To further complicate matters, the internals of the RAN have been largely closed and proprietary, with vendors treating their radio scheduling algorithms as a critical piece of their intellectual property. Researchers have experimentally observed that there is significant buffering at the edge, presumably to absorb the expected contention for the radio link, and yet keeping sufficient work "close by" for whenever capacity does open up. (For example see a paper by Haiqing Jiang and colleagues in the 2012 CellNet Workshop.) This large buffer is an instance of bufferbloat, which is problematic for TCP because it causes the sender to overshoot the actual bandwidth available on the radio link, and in the process, introduces significant delay and jitter.
Other researchers, notably the authors of the BBR congestion control algorithm, have observed that the scheduler for the wireless link actually uses the number of queued packets for a given client as an input to its scheduling algorithm, rewarding senders for building up a queue by increasing the bandwidth they receive. BBR attempts to take advantage of this incentive in its design by being aggressive enough to queue at least some packets in the buffers of wireless links (but that aggression is not universally fair).
Given this fundamental tension between the RAN scheduler needing to keep the packet buffer full so it can exploit capacity that becomes available (as part of a ~1ms control loop) and the TCP congestion control mechanism pacing transmissions to match the available end-to-end bandwidth (as part of a ~100ms control loop), an optimal solution is likely not attainable. But is there an opportunity to do better? I believe the answer is yes.

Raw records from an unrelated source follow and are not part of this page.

-- Witness of QueueEngine.
theorem test_queue_states :
    (let pool := act.fset F.QP_CTRL.READY 1
     let sel := (pool.fset F.Q_SEL.QUEUE 4095)
     let odd := sel.modQueue 4095 (fun d => { d with vector := 15 })
     let on := queues [(4095, { en := true, items := [{ code := 1, kind := 1, prio := 0 }] })]
     let seen := on.fset F.Q_SEL.QUEUE 4095
     let broke := pool.modQueue 4095 (fun d => { d with en := true, broken := true })
     chk .poolInitialisation act [act.held = false] (fun t => [t.fget F.QP_CTRL.READY = 1, kept act t [F.QP_CTRL.READY]]) &&
     chk .queueEnable sel [sel.reaches 0x900010, sel.mayEnable 4095] (fun t => [(t.queue 4095).en, (t.queue 4095).cfgErr = false]) &&
     chk .queueEnable odd [odd.mayEnable 4095 = false] (fun t => [(t.queue 4095).en = false, (t.queue 4095).cfgErr]) &&
     chk .queueDisable seen [(seen.queue 4095).en] (fun t => [(t.queue 4095).en = false, (t.queue 4095).items = []]) &&
     chk (.queueScrub 4095) broke [(disableQueue 4095 broke).mayEnable 4095] (fun t => [(t.queue 4095).broken = false, (t.queue 4095).en]) &&
     chk (.linkParityFail 4095) on []
       (fun t => [(t.queue 4095).broken, t.fget F.QP_CTRL.LINK_ERR = 1, t.fget F.QP_CTRL.LAST_BROKEN = 4095, told on t [F.QP_CTRL.LINK_ERR, F.QP_CTRL.LAST_BROKEN]])) = true := by
  decide +kernel

-- Witness of CommandsTaken.
theorem test_commands_taken :
    (let it (op : Nat) := fetchedItem { en := true } [cell op] []
     let s (op : Nat) := queues [(1, { en := true, cq := 2, items := [it op] }), (2, { en := true, dir := true })]
     chk .commandTake (s 0x12) [(s 0x12).cores, (s 0x12).commandQueues = [1], ((s 0x12).reserveFor (srcFrom 1 (it 0x12)) (it 0x12)).isSome,
         commandFault (it 0x12) = none, commandOf (srcFrom 1 (it 0x12)) 0x12 (it 0x12).body = some (.mapCommit (srcFrom 1 (it 0x12)))]
       (fun t => [t.taken = [.mapCommit (srcFrom 1 (it 0x12))], (t.queue 1).items = [], t.link.served = 1]) &&
     chk .commandTake (s 0xFF) [commandFault (it 0xFF) = some (.unknownOp, .none)] (fun t => [t.taken = [], (t.queue 1).items = [], (t.queue 2).items.length = 1]) &&
     chk .commandTake act [act.cores, act.commandQueues = []] (fun t => [t = act])) = true := by
  decide +kernel

/-- A module whose policy ring, in the basin of space 63, has 16 cells, of which WRITE are written, with LOG_FREEZE first. -/
def policy (wr : Nat) : State :=
  let s := tows []
  let b := memPut (memPut s.mem.basin (s.policyBase space1) (le 4 16 ++ le 4 wr)) (s.policyBase space1 + 64) (cell 0xA0)
  let s := (s.fset F.AUC_CTRL.POLICY_EN 1).fset F.AUC_CTRL.POLICY_SPACE 63
  let s := s.modQueue (s.cqOf (srcFrom 0xFFFF (fetchedItem { en := true } [cell 0xA0] []))) (fun d => { d with en := true, dir := true })
  { s with mem := { s.mem with basin := b }, auction := { s.auction with policyDue := true } }

-- Witness of CommandsTaken.
theorem test_policy :
    (chk .policyCell (policy 0) [(policy 0).space ((policy 0).fget F.AUC_CTRL.POLICY_SPACE) = some space1, (policy 0).policyWord space1 0 = 16]
       (fun t => [t.auction.policyDue = false, t.taken = []]) &&
     chk .policyCell (policy 1) [policySize 16, (policy 1).policyCells space1 16 0 1 = cell 0xA0]
       (fun t => [t.policyWord space1 8 = 1, t.auction.policyDue = false, t.taken.length = 1])) = true := by
  decide +kernel

-- Witness of CommandsTaken.
theorem test_snapshot :
    (chk (.identify src) act [takes act 0x01] (fun t => [t.regs = act.regs]) &&
     chk (.statusSnapshot src) act [takes act 0x02] (fun t => [told act t [], (t.queue 2).items.length = 1])) = true := by
  decide +kernel

-- Witness of RegisterAccess.
theorem test_register_access :
    (let win := (((act.fset (F.BAR2_WIN.TARGET 0) 1).fset (F.BAR2_WIN.WE 0) 1).fset (F.BAR2_WIN.TARGET 3) 2).fset F.KEEL_STATUS.STACK_READY 1
     let x : Nat := 3 * 2 ^ 30 + 8
     let wv := win.fset (F.BAR2_WIN.WE 3) 1
     let off := win.fset (F.BAR2_WIN.TARGET 3) 0
     let shut := win.fset (F.BAR2_WIN.WE 3) 0
     chk (.bar0MalformedAccess true true) act [] (fun t => [t.fget F.XL_FAULT.ACCESS_ERR = 1, told act t [F.XL_FAULT.ACCESS_ERR]]) &&
     chk (.bar0MalformedAccess false false) act [] (fun t => [t.fget F.XL_FAULT.ACCESS_ERR = 1, t.out.getLast? = some (.readData (List.replicate 4 0xFF) false)]) &&
     chk (.bar2Access 8 2 (some [1, 2])) win [win.bar2Reaches 8 2, win.bar2Writes 8 2] (fun t => [t.mem.basin = [(8, 1), (9, 2)]]) &&
     chk (.bar2Access x 2 (some [1, 2])) wv [wv.bar2Reaches x 2, wv.bar2Writes x 2] (fun t => [t.mem.stack = [(wv.bar2Byte x, 1), (wv.bar2Byte x + 1, 2)], t.mem.basin = []]) &&
     chk (.bar2Access x 2 (some [1, 2])) shut [shut.bar2Writes x 2 = false] (fun t => [t.fget F.XL_FAULT.BAR2_ERR = 1, told shut t [F.XL_FAULT.BAR2_ERR]]) &&
     chk (.bar2Access 8 2 none) win [] (fun t => [t.out = [.readData [0, 0] false]]) &&
     chk (.bar2Access x 2 none) win [] (fun t => [t.out = [.readData [0, 0] false]]) &&
     chk (.bar2Access x 2 none) off [off.bar2Reaches x 2 = false]
       (fun t => [t.fget F.XL_FAULT.BAR2_ERR = 1, t.out.getLast? = some (.readData [0xFF, 0xFF] false)]) &&
     chk (.configurationWrite true false) act [] (fun t => [t.link.d3hot, t.link.busMaster = false, t.link.queues = act.link.queues])) = true := by
  decide +kernel

-- Witness of RegisterAccess.
theorem test_reads_and_writes :
    (let q := (act.modQueue 0 (fun d => { d with drops := 5 }))
     let keep := act.fset (F.POUND_STATUS.STATE 13) 3
     chk (.pairLoRead 0xF00008) act [pairRegisters.contains 0xF00008] (fun t => [spGet none t.link.hi 0xF00008 = some (act.readWord 0xF0000C), t.regs = act.regs]) &&
     chk (.rcRead 0x900038) q [q.reaches 0x900038, q.fget F.Q_SEL.QUEUE = 0] (fun t => [(t.queue 0).drops = 0, t.regs = q.regs]) &&
     chk (.rcRead 0x000004) act [act.reaches 4] (fun t => [t.word 4 = readLeaves (rowsOf 4) (act.word 4)]) &&
     let seen : State := { act with link := { act.link with hi := [(0xF00008, some 9)] } }
     chk (.rcRead 0xF0000C) seen [] (fun t => [t.out = [.readData [9, 0, 0, 0] false]]) &&
     chk (.registerWrite 0x500008 1) State.reset [State.reset.reaches 0x500008 = false] (fun t => [t = State.reset]) &&
     chk (.registerWrite 0x800000 1) keep [keep.reaches 0x800000, keep.reloading 0x800000 = some 13]
       (fun t => [t.fget (F.POUND_STATUS.WRITE_LOST 13) = 1, told keep t [F.POUND_STATUS.WRITE_LOST 13]]) &&
     chk (.registerWrite 0x800000 1) act [act.reloading 0x800000 = none] (fun t => [t.word 0x800000 = writeWord (rowsOf 0x800000) false 1 (act.word 0x800000)]) &&
     chk (.registerWrite 0x500008 1) up [up.active = false, up.written 0x500008 1 ≠ up.word 0x500008]
       (fun t => [t.fget F.PAIR_STATUS.WRITE_IGN = 1, kept up t [F.PAIR_STATUS.WRITE_IGN]]) &&
     chk (.registerWrite 0x500008 1) act [act.active] (fun t => [t.word 0x500008 = act.written 0x500008 1])) = true := by
  decide +kernel

/-! ## Commands that name no object (R6, R7, R15, R25): the check refuses each -/

/-- The check refuses every one of these commands. -/
def refuses (l : List Instr) : Bool := l.all (fun c => !c.wf)

theorem test_wf_boot_and_steering :
    refuses [.poundLoad 15, .towpathTraining 2 [0] (desc 0) [], .towpathTraining 1 [5] (desc 1) [], .towpathRetrain 2 [0] (desc 0) [],
      .towpathRetrain 0 [5] (desc 0) [], .uplinkFrame 2 ⟨3, 0, 0, 0, 0, []⟩, .uplinkFrameLost 2 false, .controlDeadline [0, 4640], .blindEntry 4640,
      .blindExit 4640, .freezeWindowEnd 4640, .openLoopEntry 4640, .regionFall 4640, .runExit 4640, .missRunRelief 8, .relieve 9,
      .returnReach 9, .swap 9 1, .swapCommit 9, .gangChange 9 0, .gangChange 8 4, .axisFlagsWrite 9 0 0, .axisFlagsWrite 8 580 0, .clear 9,
      .recal 9, .reachEnWrite 9 true, .temperatureBinChange 2 0] = true := by
  decide

theorem test_wf_lock_and_ports :
    refuses [.slewEnd 4640, .captured 1160, .captureMaxExpiry 1160, .proved 1160, .parkReached 2320, .lightGained 2304, .lightLost 2304,
      .absentTimeout 2304, .identityRefresh 2304, .hello 2304, .ident 2304 ⟨0xB3E7, 1, 0, 2, false, 0, 5, 0, 0, true, 0⟩, .identTimeout 2304, .mirrorFault 2304 true] = true := by
  decide

theorem test_wf_compute :
    refuses [.preemption 4, .bargeFetch 4, .bargeStart 4, .bargeComplete 4 [], .badBarge 4, .memoryRequest 4 0 8 [] false,
      .memoryDataReturn 4 0 [] false, .hostWriteDrain 4, .wait 4, .waitMet 64 0, .syncTimeout 64 0, .fence 4, .towEnd 64 0,
      .columnRetire 4 0, .columnRetire 3 264, .outOfService 4, .translationFault 64 0 0 false 0 [], .towStop 64 0,
      .queueFault 4096 0 false [], .go 64 false false 0, .aucFeed 4, .auctionPhaseEnd 5, .solveLimitExpiry 5, .certificateCheck 5 false,
      .auctionResult 5, .auctionUnitRetire 5 false] = true := by
  decide

theorem test_wf_time_and_light :
    refuses [.syncSample 2 ⟨0, 0, 0, 0⟩, .timeJump 2, .firstStep 2, .announceTimeout 2 false, .slewDone 2, .ptpMessage 2 .sync 0 0 false,
      .ptpTransmit 2 0 .sync, .ptpTransmit 0 2 .sync, .tbNowRead 4, .tetherLaneFailover 5 false, .cartridgeInserted 3 (List.replicate 64 0), .cartridgeInserted 0 [],
      .cartridgeRemoved 3, .warmingProof 3 [] [], .warmingTimeout 3, .fadeMeasurement 3 [], .hourlyFit 3, .tetherLaneMove 5,
      .serviceBusMove 2, .insertionWithoutSpare 3, .hoursUpdate 3 true, .storeWriteRetry 3 true, .ringRetraining 176 none,
      .ringLockLoop 176 0, .beaconTrim 2 0, .beaconLoss 2, .dacRecalibration 16, .tetherBlockLock 5 false, .receiveRingLock 176 0,
      .connectorUnmated 4, .connectorMated 4, .ethernetLinkChange 2 true true] = true := by
  decide

theorem test_wf_power_and_link :
    refuses [.cartTrip 3, .phaseIsolation 26, .thermalHalt 4, .unlock 16 true, .coreReportMissed 8, .rowSparing 1024 0 0 false,
      .rowSparing 0 8192 0 false, .rowSparing 0 0 (2 ^ 31) false, .channelMigration 2 0 0 0 false, .channelMigration 0 16 0 0 false,
      .channelMigration 0 0 (2 ^ 34) 0 false, .towpathLaneFailover 2 0, .towpathLaneFailover 0 5, .load 16, .cntClear 512,
      .cntBindWrite 8 0 true, .cntBindWrite 0 64 true, .doorbell 4096 0, .h2dFetch 4096 [] [], .h2dFetch 0 [[0]] [], .d2hWrite 4096,
      .linkParityFail 4096, .queueScrub 4096] = true := by
  decide

/-! ## Frames and the test port (R199, R200, R370) -/

theorem test_return_frame : (returnBytes (ret 2 5 0)).length = 68 ∧ (returnBytes (ret 2 5 0)).take 8 = [0x7A, 0x7E, 1, 1, 2, 0, 0x20, 0x4E] := by
  decide +kernel

theorem test_idcode : idcode 1 = 0x111520C1 := by
  decide

end Sys2Proof.Tests
end

section
/-!
PROOFS. Bank records and their swaps (R36–R39, R54, R56): what a write in a record's word does, what a commit of the pending swaps
does in each block of the gang, and the two statements of the family.
-/

namespace Sys2Proof.Machine

/-! ## Shared steps -/

/-- A fold over distinct items takes P to Q where the step of item a does, and every other step keeps both. -/
theorem foldl_reaches {α β : Type} (f : β → α → β) (P Q : β → Prop) (a : α)
    (keepP : ∀ b x, x ≠ a → P b → P (f b x)) (turn : ∀ b, P b → Q (f b a)) (keepQ : ∀ b x, x ≠ a → Q b → Q (f b x))
    (l : List α) (hl : l.Nodup) (ha : a ∈ l) (b : β) (hb : P b) : Q (l.foldl f b) := by
  induction l generalizing b with
  | nil => simp at ha
  | cons x l ih =>
    obtain ⟨hx, hl⟩ := List.nodup_cons.mp hl
    by_cases e : x = a
    · subst e
      exact List.foldlRecOn l f (turn b hb) fun b' hb' y hy => keepQ b' y (fun h => hx (h ▸ hy)) hb'
    · exact ih hl ((List.mem_cons.mp ha).resolve_left (Ne.symm e)) _ (keepP b x e hb)

/-- Removing the entries of the keys that p refuses makes these read as the default. -/
theorem spGet_filter_keys {α : Type} (d : α) (p : Nat → Bool) (m : Sparse α) (j : Nat) :
    spGet d (m.filter (fun e => p e.1)) j = if p j then spGet d m j else d := by
  induction m with
  | nil => simp [spGet]
  | cons e m ih =>
    obtain ⟨k, v⟩ := e
    by_cases hk : p k = true
    · by_cases h : k = j <;> simp_all [spGet]
    · by_cases h : k = j <;> simp_all [spGet]

theorem State.regsWf_of_allWf {s : State} (h : s.allWf = true) : wordsWf 0 s.regs = true := by
  simp only [State.allWf, State.storesWf, Bool.and_eq_true] at h
  obtain ⟨⟨⟨⟨hregs, -⟩, -⟩, -⟩, -⟩ := h
  exact hregs

/-! ## Reading a bank (R36, R57) -/

theorem State.activeBank_lt (s : State) (r c : Nat) : s.activeBank r c < 2 := Nat.mod_lt _ (by decide)

/-- A class's active bank as a bit of ACTIVE. -/
theorem State.activeBank_eq_testBit (s : State) (r c : Nat) :
    s.activeBank r c = ((s.fget (F.LAW_BANK_SEL.ACTIVE r)).testBit c).toNat := (Nat.toNat_testBit _ _).symm

/-- Which bank is active depends on LAW_BANK_SEL alone. -/
theorem State.activeBank_congr {s t : State} {r : Nat} (h : t.word (reachReg r 8) = s.word (reachReg r 8)) (c : Nat) :
    t.activeBank r c = s.activeBank r c := by
  have e : (F.LAW_BANK_SEL.ACTIVE r).off = reachReg r 8 := by simp only [F.LAW_BANK_SEL.ACTIVE, reachReg]; omega
  simp only [State.activeBank, State.fget, e, h]

/-- A record depends on the words of its 64 bytes alone. -/
theorem State.bank_congr {s t : State} {r c b : Nat} (h : ∀ w, w < 0x40 → t.word (bankOff r c b + w) = s.word (bankOff r c b + w)) :
    t.bank r c b = s.bank r c b := by
  have hh : ∀ o, o < 0x40 → t.recHalf (bankOff r c b) o = s.recHalf (bankOff r c b) o := fun o ho => by
    simp only [State.recHalf, h (o / 4 * 4) (by omega)]
  simp (disch := omega) only [State.bank, Bank.ofFields, hh]

/-! ## A write of a record's word (R37, R38, R54, R205) -/

/-- Offset in a reach's block of byte o of a record. -/
def bankWord (c b o : Nat) : Nat := 0x1000 + c * 0x80 + b * 0x40 + o

theorem reachReg_bankWord (r c b o : Nat) : reachReg r (bankWord c b o) = bankOff r c b + o := by
  simp only [reachReg, bankWord, bankOff]; omega

theorem bankAt_bankWord {c b o : Nat} (hc : c < 16) (hb : b < 2) (ho : o < 0x40) : bankAt (bankWord c b o) = some (c, b) := by
  have h1 : (0x1000 + c * 0x80 + b * 0x40 + o - 0x1000) / 0x80 = c := by omega
  have h2 : (0x1000 + c * 0x80 + b * 0x40 + o - 0x1000) / 0x40 % 2 = b := by omega
  have h3 : 0x1000 ≤ 0x1000 + c * 0x80 + b * 0x40 + o ∧ 0x1000 + c * 0x80 + b * 0x40 + o < 0x1800 := by omega
  rw [bankAt, bankWord, if_pos h3, h1, h2]
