-- ==== Sys2Proof/Machine/Memory.lean ====
section
/-! DEFINITION. An element-addressed space as plain data (20_memory.md R60): the listed elements, addresses strictly
rising. What an unlisted address reads as is the space's own: 0 in `FREQ` (R36, R49), a free value in `NODE`, `CODE`,
`SYM`, `BIT`, `BYTE` (R18, R49). -/

namespace Sys2Proof.Machine

/-- The listed elements of a space. `Memory Byte` is a list of `Host.Cell`. -/
abbrev Memory (α : Type) := List (Nat × α)

/-- The listed element at an index, if there is one. -/
def Memory.read? {α : Type} : Memory α → Nat → Option α
  | [], _ => none
  | (a, v) :: m, i => if a = i then some v else Memory.read? m i

/-- Write one element, in place. -/
def Memory.insert {α : Type} : Memory α → Nat → α → Memory α
  | [], i, v => [(i, v)]
  | (a, w) :: m, i, v =>
    if i < a then (i, v) :: (a, w) :: m
    else if i = a then (i, v) :: m
    else (a, w) :: Memory.insert m i v

/-- Take one element out of the list. -/
def Memory.erase {α : Type} (m : Memory α) (i : Nat) : Memory α :=
  m.filter (fun c => c.1 ≠ i)

/-- The elements of a sequence, listed from address `k` on. -/
def Memory.listFrom {α : Type} : Nat → List α → Memory α
  | _, [] => []
  | k, v :: l => (k, v) :: Memory.listFrom (k + 1) l

/-- Write a sequence to the elements from index 0 on; later elements keep what they hold. -/
def Memory.writePrefix {α : Type} (m : Memory α) (l : List α) : Memory α :=
  Memory.listFrom 0 l ++ m.filter (fun c => l.length ≤ c.1)

/-- The canonical form: addresses strictly rising and below the space's element count. Equal contents are then equal
data. -/
abbrev Memory.wf {α : Type} (size : Nat) (m : Memory α) : Prop :=
  m.Pairwise (fun a b => a.1 < b.1) ∧ ∀ c ∈ m, c.1 < size

end Sys2Proof.Machine
end

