-- ==== Sys2Proof/WellFormed.lean ====
section
/-! DEFINITION. Which command terms exist: the operand of format I9 is a number 0 to 511 (30_encoding.md R93). -/

namespace Sys2Proof

/-- R91, R93: a format-Z command has no operand; the operand `n9` of a format-I9 command fits nine bits. -/
def wellFormed (i : Instr) : Bool :=
  match i with
  | .nop => true
  | .reset => true
  | .freqClear => true
  | .freqCount => true
  | .pqInit n9 => decide (n9 < 512)
  | .pqAdd n9 => decide (n9 < 512)
  | .pqRemoveMin => true
  | .build => true
  | .treeRelease => true
  | .derive => true
  | .encode => true
  | .pack => true
  | .unpack => true
  | .decode => true

/-- The check as a proposition. -/
abbrev WellFormed (i : Instr) : Prop := wellFormed i = true

end Sys2Proof
end

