/-- R182: zeros after the codes of the symbols `q` are data, not padding. They spell whole codes, of the symbols `more`, and
then nothing or a non-empty proper part of a code. In the first case `more` is delivered behind `q`, or DECODE faults with
`E_OVERFLOW(|q| + |more|)` where the symbols do not fit; in the second it faults with `E_CORRUPT(|q| + |more|)`. When a leaf
hangs one turn to the left of the root every zero is one more symbol. -/
def Obligations.PaddingIsDecodedAsData : Prop :=
  ∀ (s : State) (tr : HTree) (q : List Byte) (n : Nat), s.params.ok → s.TreeInv → s.treeValid = true →
    s.tree = some tr → s.bitLen.toNat ≤ s.params.bitCap → (∀ c ∈ q, (tr.path? c).isSome = true) →
    s.bitInput s.bitLen.toNat = q.flatMap (fun c => (tr.path? c).getD []) ++ List.replicate n false →
    (∃ (more : List Byte) (part : List Bool), more.length ≤ n ∧ (∀ c ∈ more, (tr.path? c).isSome = true) ∧
      more.flatMap (fun c => (tr.path? c).getD []) ++ part = List.replicate n false ∧
      ((part = [] ∧ q.length + more.length ≤ s.params.symCap ∧
          ∃ t, exec .decode s = .next t ∧ t.symLen.toNat = q.length + more.length ∧
            (∀ i, t.sym.read? i = if i < q.length + more.length then (q ++ more)[i]? else s.sym.read? i) ∧
            t = { s with sym := t.sym, symLen := t.symLen, draws := t.draws, done := true, seq := .idle }) ∨
       (part = [] ∧ s.params.symCap < q.length + more.length ∧
          ∃ d w, w.toNat = q.length + more.length ∧ exec .decode s = .next { s with
            symLen := 0, sym := [], draws := d, errCode := 10, errInfo := w, err := true, seq := .idle }) ∨
       (∃ c rest, part ≠ [] ∧ rest ≠ [] ∧ tr.path? c = some (part ++ rest) ∧
          ∃ d w, w.toNat = q.length + more.length ∧ exec .decode s = .next { s with
            symLen := 0, sym := [], draws := d, errCode := 11, errInfo := w, err := true, seq := .idle }))) ∧
    (∀ c : Byte, tr.path? c = some [false] → q.length + n ≤ s.params.symCap → ∃ t, exec .decode s = .next t ∧
      t.err = s.err ∧ t.symLen.toNat = q.length + n ∧
      ∀ i, i < q.length + n → t.sym.read? i = (q ++ List.replicate n c)[i]?)

/-- R221, R224: the faults tested before any data is read: an absent tree or table, then an over-long length register,
whose value is the information word. -/
def Obligations.AbsentInputAndLengthFaults : Prop :=
  ∀ s : State,
    (s.codeValid = false → exec .encode s = .next { s with
      bitLen := 0, bit := [], errCode := 7, errInfo := 0, err := true, seq := .idle }) ∧
    (s.codeValid = true → s.params.symCap < s.symLen.toNat → exec .encode s = .next { s with
      bitLen := 0, bit := [], errCode := 9, errInfo := s.symLen, err := true, seq := .idle }) ∧
    (s.treeValid = false → exec .decode s = .next { s with
      symLen := 0, sym := [], errCode := 6, errInfo := 0, err := true, seq := .idle }) ∧
    (s.treeValid = true → s.params.bitCap < s.bitLen.toNat → exec .decode s = .next { s with
      symLen := 0, sym := [], errCode := 9, errInfo := s.bitLen, err := true, seq := .idle })

/-! ## The packer and the unpacker (47_bit_packer.md) -/

/-- R200, R202: PACK leaves `ceil(BIT_LEN / 8)` bytes, stream index `j` of byte `k` being bit `8k + j` of the string and
0 past its end, later bytes unchanged; or faults with `E_LEN` or `E_OVERFLOW`. -/
def Obligations.PackPutsEightBitsToAByte : Prop :=
  ∀ s : State, s.params.ok →
    (s.params.bitCap < s.bitLen.toNat → exec .pack s = .next { s with
      byteLen := 0, byte := [], errCode := 9, errInfo := s.bitLen, err := true, seq := .idle }) ∧
    (s.bitLen.toNat ≤ s.params.bitCap → s.params.byteCap < (s.bitLen.toNat + 7) / 8 →
      ∃ w, w.toNat = (s.bitLen.toNat + 7) / 8 ∧ exec .pack s = .next { s with
        byteLen := 0, byte := [], errCode := 10, errInfo := w, err := true, seq := .idle }) ∧
    (s.bitLen.toNat ≤ s.params.bitCap → (s.bitLen.toNat + 7) / 8 ≤ s.params.byteCap →
      ∃ t, exec .pack s = .next t ∧ t.byteLen.toNat = (s.bitLen.toNat + 7) / 8 ∧
        (∀ k, k < t.byteLen.toNat → ∃ y, t.byte.read? k = some y ∧
          ∀ j, j < 8 → y.getLsbD (7 - j) = (s.bitInput s.bitLen.toNat).getD (8 * k + j) false) ∧
        (∀ k, t.byteLen.toNat ≤ k → t.byte.read? k = s.byte.read? k) ∧
        t = { s with byte := t.byte, byteLen := t.byteLen, draws := t.draws, done := true, seq := .idle })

There are three specific reasons for that optimism (which I’ll get to in a moment), but they all hinge on acknowledging that the opaque wall between the Internet and the mobile cellular network is an anachronism. In particular, with TCP traffic now being such an important use case for 5G, the focus needs to shift to delivering end-to-end goodput and maximizing the throughput/latency ratio, rather than focusing solely on maximizing the utilization of the radio spectrum. The latter is, of course, important, but it is a means to an end; not the ends, itself. Now to the three specific changes on the horizon.
First, with open software-based implementations of the RAN becoming a reality (see our companion 5G and SDN books for more details), it will soon be possible to take a cross-layer approach to congestion control, whereby the RAN provides an interface that give higher layers of the protocol stack visibility into what goes on inside its queues and scheduler. Incumbent vendors will likely be hesitant to reveal too much information (which I discuss in a related post), but high-level signals that support Active Queue Management should be sufficient to make a difference.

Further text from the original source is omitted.